/-- R366, R367, R369 to R373, R377 to R384, R388, R410 to R414: the events of the fabric, of the debugger, of the triggers, of the clock grants and of
power. Sequences are log 41, freezes and step reports logs 44 and 55, ticks log 45, grants log 46, power loss log 47, images log 78. -/
def Obligations.DeviceEvents : Prop :=
  ∀ s : State,
    (∀ n, (h : n < 16) → let p := s.fabric.ports[n]
      PortBecomes (.fabricLinkDown n) s n { p with up := false, replays := 0 } (s.health ||| 0x10) ∧
      (p.up = true → PortBecomes (.fabricFlitReplay n true) s n { p with replays := 0, linkSeq := p.linkSeq + 1 } s.health ∧
        (p.replays < 7 → PortBecomes (.fabricFlitReplay n false) s n { p with replays := p.replays + 1 } s.health) ∧
        (7 ≤ p.replays → PortBecomes (.fabricFlitReplay n false) s n { p with up := false, replays := 0 } (s.health ||| 0x10)))) ∧
    (∀ (p : Packet) (off : Nat) (data : List Byte), Fresh s p off data →
      ∃ t, exec (.fabricWritePacket p) s = .next t ∧ t.homeBytes (s.hdm + off) 64 = data ∧ t.fabric.reply = [some 0] ∧
        (t.received p.src).has p.seq = true ∧ ∀ h, (t.hart h).x = (s.hart h).x ∧ (t.hart h).pc = (s.hart h).pc) ∧
    (∀ p : Packet, packetBytes p.body ≤ 4096 → (s.received p.src).has p.seq = true →
      exec (.fabricWritePacket p) s = .next { s with fabric := { s.fabric with reply := [some 0] } }) ∧
    (∀ p : Packet, (s.received p.src).has p.seq = false → (s.received p.src).below + 4096 ≤ p.seq →
      exec (.fabricWritePacket p) s = .next { s with fabric := { s.fabric with reply := [] } }) ∧
    (∀ (src domain width : Nat) (a : Word), let n := 2 ^ (width % 4)
      a.toNat % n = 0 → s.exported src domain a.toNat n true false = true → (∀ q, s.badAt q = none) → s.unwatched →
      exec (.fabricReadRequest src domain width true [a]) s =
        .next { s with fabric := { s.fabric with reply := [some (BitVec.ofNat 64 (leNat (s.homeBytes (s.hdm + a.toNat) n)))] } }) ∧
    (∀ (src seq domain pa : Nat) (va v : Word) (isAdd : Bool), (s.received src).below = seq → (s.received src).has seq = false →
      va.toNat % 8 = 0 → s.remoteXlat domain va .store = (s, .ok pa) → HomeWritable s pa 8 → s.permitsNone (pa / 256) →
      ∃ t, exec (.fabricFlagApply src seq domain va v isAdd) s = .next t ∧ t.fabric.reply = [some 0] ∧ (t.received src).has seq = true ∧
        t.marked (pa / 256) = true ∧
        leNat (t.homeBytes pa 8) = if isAdd then (leNat (s.homeBytes pa 8) + v.toNat) % 2 ^ 64 else v.toNat) ∧
    (∀ (src seq domain : Nat) (va v : Word) (isAdd : Bool), (s.received src).has seq = false → (s.received src).below < seq →
      seq < (s.received src).below + 4096 → exec (.fabricFlagApply src seq domain va v isAdd) s = .next s) ∧
    (∀ (u v : State) (o : Op) (lst dst w : Word) (width m d : Nat) (bs : List Byte), OnlyOp s o → o.done = [] → o.kind = .fgather lst dst width 1 →
      s.loadRun o.agent o.x lst 8 = (u, bs, none) → u.opDomain o = some d → fieldAt bs 0 8 % 2 ^ width = 0 →
      let chip := remoteChip (BitVec.ofNat 64 (fieldAt bs 0 8))
      chip ≠ u.fabric.chip → u.route chip ≠ none →
      u.storeRun o.agent o.x o.kernel dst (leBytes (2 ^ width) w.toNat) = (v, m, none) → v.ops = [o] →
      OpEnds (.fgatherComplete o.id [some w] 0) s v) ∧
    (∀ (v : State) (o : Op) (dst : Word) (vl fmt blk seq d : Nat) (elems scales : List Byte) (mask : Option (List Byte)), OnlyOp s o →
      o.done = [] → o.kind = .freduce dst vl fmt blk elems scales mask seq none → s.fabric.held = false → s.opDomain o = some d →
      let n := packetsFor (reduceBytes vl fmt blk mask.isSome)
      (remoteChip dst ≠ s.fabric.chip → s.route (remoteChip dst) ≠ none → s.isSent (remoteChip dst) (seq + n - 1) = true →
        OpEnds (.freduceComplete o.id 0) s s) ∧
      (remoteChip dst = s.fabric.chip → s.applyReduce s.fabric.chip d dst vl fmt blk elems scales mask = (v, 0) → v.ops = [o] →
        ∃ t, exec (.freduceComplete o.id 0) s = .next t ∧ t.ops = [] ∧ t.mem = v.mem ∧ t.harts = v.harts ∧
          ∀ i, i < n → (t.received s.fabric.chip).has (seq + i) = true ∧ t.isSent s.fabric.chip (seq + i) = false)) ∧
    (∀ (u v : State) (o : Op) (bs own : List Byte) (table : List Nat) (seqs : List (Nat × Nat)) (d : Nat), OnlyOp s o → o.done = [] →
      o.kind = .fcoll bs table none seqs → (∀ x ∈ seqs, s.route x.1 ≠ none) → s.opDomain o = some d → s.fabric.colls = [] →
        fieldAt bs 0 1 = 0 → fieldAt bs 2 1 = fieldAt bs 3 1 → fieldAt bs 2 1 < fieldAt bs 1 1 →
      s.loadRun o.agent o.x (BitVec.ofNat 64 (fieldAt bs 16 8)) (fieldAt bs 32 8) = (u, own, none) → let dst := BitVec.ofNat 64 (fieldAt bs 24 8)
      collStore o dst own (partsOf dst own.length) u = (v, none) → v.ops = [o] → v.fabric.colls = [] →
      OpEnds (.fcollComplete o.id) s v) ∧
    (∀ chip seq reason, s.flagOp chip seq = none → s.isSent chip seq = true →
      (reason = 0 ∨ ∀ o ∈ s.ops, ∀ bs table l, o.kind ≠ .fcoll bs table none l) → (reason = 9 → s.route chip = none) →
      ∃ t, exec (.fabricAcknowledgement chip seq reason) s = .next t ∧ (t.sentTo chip).next = (s.sentTo chip).next ∧
        (∀ q, q ∈ (t.sentTo chip).unacked ↔ q ∈ (s.sentTo chip).unacked ∧ q ≠ seq) ∧ (∀ c, c ≠ chip → t.sentTo c = s.sentTo c) ∧
        { t with fabric := { t.fabric with sent := s.fabric.sent } } = s) ∧
    (∀ (o : Op) (dst value : Word) (isAdd : Bool) (seq d : Nat), OnlyOp s o → o.kind = .fflag dst value isAdd seq → s.opDomain o = some d →
      remoteChip dst ≠ s.fabric.chip → s.route (remoteChip dst) ≠ none → s.isSent (remoteChip dst) seq = true →
      ∃ t, exec (.fabricAcknowledgement (remoteChip dst) seq 0) s = .next t ∧ t.ops = [] ∧
        (∀ q, q ∈ (t.sentTo (remoteChip dst)).unacked ↔ q ∈ (s.sentTo (remoteChip dst)).unacked ∧ q ≠ seq) ∧
        { t with ops := s.ops, fabric := { t.fabric with sent := s.fabric.sent } } = s) ∧
    (∀ chip, ∃ t, exec (.haltNotice chip false) s = .next t ∧ (chip, false) ∈ t.fabric.halted ∧
      { t with fabric := { t.fabric with halted := s.fabric.halted } } = s) ∧
    (∀ chip, ∃ t, exec (.haltNotice chip true) s = .next t ∧ (chip, true) ∈ t.fabric.halted ∧
      t.halts = s.halts ++ [⟨List.range 2560, 1, 0, s.dtime⟩] ∧ t.fabric.held = true ∧ t.fabric.notice = s.fabric.notice ∧ t.harts = s.harts) ∧
    (∀ chip, (chip, true) ∉ s.fabric.halted → ∃ t, exec (.releaseNotice chip) s = .next t ∧
      (∀ p, p ∈ t.fabric.halted ↔ p ∈ s.fabric.halted ∧ p.1 ≠ chip) ∧ { t with fabric := { t.fabric with halted := s.fabric.halted } } = s) ∧
    (∀ h, h < 2560 → let W (op : Nat) : Word := BitVec.ofNat 64 (op * 2 ^ 28 + h / 320 * 2 ^ 13 + h / 64 % 5 * 2 ^ 10 + h / 4 % 16 * 2 ^ 6 + h % 4)
      exec (.debugHaltRequest (W 1)) s = .next { s with dreq := W 1, halts := s.halts ++ [⟨[h], 1, 0, s.dtime⟩] } ∧
      ((s.hart h).frozen = true → s.halts = [] →
        (∃ t, exec (.debugReleaseRequest (W 2)) s = .next t ∧
          t.hart h = { s.hart h with frozen := false, dstat := (s.hart h).dstat &&& ~~~1 } ∧ (∀ g, g ≠ h → t.hart g = s.hart g) ∧
          t.dreq = W 2 ∧ { t with harts := s.harts, dreq := s.dreq } = s) ∧
        ∃ t, exec (.debugStepRequest (W 3)) s = .next t ∧
          t.hart h = { s.hart h with frozen := false, stepping := some ⟨s.nextOp, none⟩, dstat := (s.hart h).dstat &&& ~~~1 } ∧
          (∀ g, g ≠ h → t.hart g = s.hart g) ∧ t.dreq = W 3 ∧ { t with harts := s.harts, dreq := s.dreq } = s) ∧
      ∀ w : W32, ∃ t, exec (.debugInject h w) s = .next t ∧ t.inject = some (h, w) ∧ t.hart h = { s.hart h with dinj := w.setWidth 64 } ∧
        (∀ g, g ≠ h → t.hart g = s.hart g) ∧ { t with harts := s.harts, inject := s.inject } = s) ∧
    (∀ h c n m, Quiet s h → s.halts = [⟨[h], c, n, m⟩] → (s.hart h).stepping = none →
      ∃ t, exec (.haltArrival h) s = .next t ∧ Froze (s.hart h) (t.hart h) c n ∧ (∀ g, g ≠ h → t.hart g = s.hart g) ∧ t.halts = [] ∧
        { t with harts := s.harts, halts := s.halts } = s) ∧
    (∀ h first i, Quiet s h → (s.hart h).wait = none → (s.hart h).stepping = some ⟨first, some i⟩ → (∀ o ∈ s.ops, o.h ≠ h) →
      s.stepDrained h i = true → ∃ t, exec (.stepReport h) s = .next t ∧ Froze (s.hart h) (t.hart h) 5 0 ∧
        (∀ g, g ≠ h → t.hart g = s.hart g) ∧ t.SameButHarts s) ∧
    (∀ h n w i, Quiet s h → (s.hart h).wait = none → (hn : n < 4) → let v := (s.hart h).stops[n]
      v.fired = false → v.w0 = (s.hart h).pc ||| 1 → (s.hart h).pc.toNat % 4 = 0 → v.w1 = 0 →
      State.fetch { s with cur := h } h = ({ s with cur := h }, .word w) → decode w = .ok i → entryOp i = none →
      ∃ t, exec (.stopUnitFire h n) s = .next t ∧ Froze { s.hart h with stops := (s.hart h).stops.set n { v with fired := true } } (t.hart h) 2 n ∧
        (t.hart h).dstat.getLsbD 25 = true ∧ (∀ g, g ≠ h → t.hart g = s.hart g) ∧ t.SameButHarts s) ∧
    (∀ n, (hn : n < 8) → let g := s.triggers[n]
      (∀ j, (hj : j < 8) → j ≠ n → s.triggers[j].cfg.getLsbD 0 = false) → (∀ p, (s.camp p).ring.cfg.getLsbD 6 = false) →
      s.ticked = none → (∀ e ∈ s.cores, e.2.gated = 0) → g.cfg.getLsbD 0 = true → g.isOpen = false → g.cfg.toNat / 2 ^ 20 % 8 ≠ 2 → g.cfg.toNat / 2 ^ 48 < 32768 →
      BitVec.ofNat 16 (g.cfg.toNat / 2 ^ 48) ∈ s.trigEvents → g.cfg.toNat / 2 ^ 32 % 65536 < 32768 →
      BitVec.ofNat 16 (g.cfg.toNat / 2 ^ 32 % 65536) ∉ s.trigEvents →
      ∃ t, exec .triggerTick s = .next t ∧ t.triggers = s.triggers.set n { g with wins := (g.wins + 1) % 2 ^ 32, isOpen := true } ∧
        t.trigEvents = [] ∧ t.ticked ≠ none ∧ (∀ b, b < 8 → g.cfg.getLsbD (24 + b) = true → (t.ticked.getD 0).getLsbD b = true) ∧
        { t with triggers := s.triggers, trigEvents := s.trigEvents, ticked := none } = s) ∧
    (∀ (e : PowerEstimate) (limit : Bool), let i := Instr.ridgepoleGrantTick e limit
      (s.grantDue = false → exec i s = .next s) ∧
      (s.grantDue = true → ∃ t, exec i s = .next t ∧ t.tick = s.dtime.toNat / 2000 ∧
        t.health = (if limit then s.health ||| 8 else s.health) ∧ t.harts = s.harts ∧ t.mem = s.mem ∧
        (∃ p, p < 40 ∧ (t.camp p).code ≠ 24) ∧ (∀ p, p < 40 → { t.camp p with code := (s.camp p).code } = s.camp p) ∧
        let top (p : Nat) : Nat := Nat.min (s.camp p).ceil.toNat 24; let bot (p : Nat) : Nat := Nat.min (Nat.min (s.camp p).floor.toNat 24) (top p)
        let draw (c : Nat → Nat) : Nat := ((List.range 40).map fun p => (e.powers.getD p []).getD (c p) 0).sum
        let code (p : Nat) : Nat := (t.camp p).code.toNat
        ((limit = true ∨ s.startRecord.outcomes[1] = 3) → ∀ p, p < 40 → code p = 0) ∧
        (limit = false → s.startRecord.outcomes[1] ≠ 3 →
          (draw bot ≤ e.budget → (∃ p, p < 40 ∧ top p < 24) → draw code ≤ e.budget ∧
            ∀ p, p < 40 → bot p ≤ code p ∧ code p ≤ top p ∧ (p ∉ s.heldBefore → code p = bot p)) ∧
          (e.budget < draw bot → (∀ p, p < 40 → code p ≤ bot p) ∧ (draw (fun _ => 0) ≤ e.budget → (∃ p, p < 40 ∧ top p < 24) → draw code ≤ e.budget))))) ∧
    (∀ (trials : List StepTrial) (f : Firmware), let old := s.flashRecord
      s.power = false → trials.length = 11 → (∀ x ∈ trials, x.main = true) → s.fuses.accept f = true →
      (∀ i : Fin 16, old.outcomes[i] ≠ 2 ∧ old.outcomes[i] ≠ 3) →
      ∃ t, exec (.powerOnStart trials [] ⟨[], []⟩ [f]) s = .next t ∧ t.power = true ∧ t.health = 1 ∧ t.mem = s.mem ∧ t.harts = s.harts ∧
        t.startRecord.seq = (old.seq + 1) % 2 ^ 64 ∧ t.startRecord.rows = [] ∧ t.startRecord.cores = [] ∧
        t.startRecord.hash = sha256 t.startRecord.bytes ∧ (if s.readsB then t.startB = s.startB else t.startA = s.startA) ∧
        t.attest.measurements = [sha256 f.bytes] ∧ t.attest.tree = s.attest.tree + 1 ∧
        t.fuses = (if f.raises then { s.fuses with rollback := Nat.max s.fuses.rollback f.version } else s.fuses) ∧
        (∀ i : Fin 16, t.startRecord.outcomes[i] = (if i.val < 11 then 1 else 0) ∧ (i.val < 11 → t.startRecord.counts[i] = 0)) ∧
        ∀ j, (h : j < 16) → t.fabric.ports[j] = ⟨true, 0, 0⟩) ∧
    (∀ (trials : List StepTrial) (x : StepTrial) (images : List Firmware), s.power = false → (∀ f ∈ images, s.fuses.accept f = false) →
      ∃ t, exec (.powerOnStart (x :: trials) [] ⟨[], []⟩ images) s = .next t ∧ t.power = true ∧ t.health.getLsbD 0 = false ∧
        t.health.getLsbD 6 = true ∧ t.attest.measurements = [] ∧ t.fuses = s.fuses ∧ t.startRecord.outcomes[0] = 5) ∧
    ∃ t, exec .powerLoss s = .next t ∧ t.power = false ∧ t.health = 0 ∧ t.harts = [] ∧ t.cores = [] ∧ t.kernels = [] ∧ t.ops = [] ∧
      t.startA = s.startA ∧ t.startB = s.startB ∧ t.recordB = s.recordB ∧ t.fuses = s.fuses ∧
        (∀ pa, s.onModule pa = true → t.mem.read pa = 0) ∧ ∀ pa, ¬s.onModule pa = true → t.mem.read pa = s.mem.read pa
---------------
## WHAT TO DO
Check each line of the records for the word "getLsbD", and show the lines that contain it.

## WRITTEN SOLUTION
        (t.hart h).dstat.getLsbD 25 = true ∧ (∀ g, g ≠ h → t.hart g = s.hart g) ∧ t.SameButHarts s) ∧
      (∀ j, (hj : j < 8) → j ≠ n → s.triggers[j].cfg.getLsbD 0 = false) → (∀ p, (s.camp p).ring.cfg.getLsbD 6 = false) →
      s.ticked = none → (∀ e ∈ s.cores, e.2.gated = 0) → g.cfg.getLsbD 0 = true → g.isOpen = false → g.cfg.toNat / 2 ^ 20 % 8 ≠ 2 → g.cfg.toNat / 2 ^ 48 < 32768 →
        t.trigEvents = [] ∧ t.ticked ≠ none ∧ (∀ b, b < 8 → g.cfg.getLsbD (24 + b) = true → (t.ticked.getD 0).getLsbD b = true) ∧
      ∃ t, exec (.powerOnStart (x :: trials) [] ⟨[], []⟩ images) s = .next t ∧ t.power = true ∧ t.health.getLsbD 0 = false ∧
        t.health.getLsbD 6 = true ∧ t.attest.measurements = [] ∧ t.fuses = s.fuses ∧ t.startRecord.outcomes[0] = 5) ∧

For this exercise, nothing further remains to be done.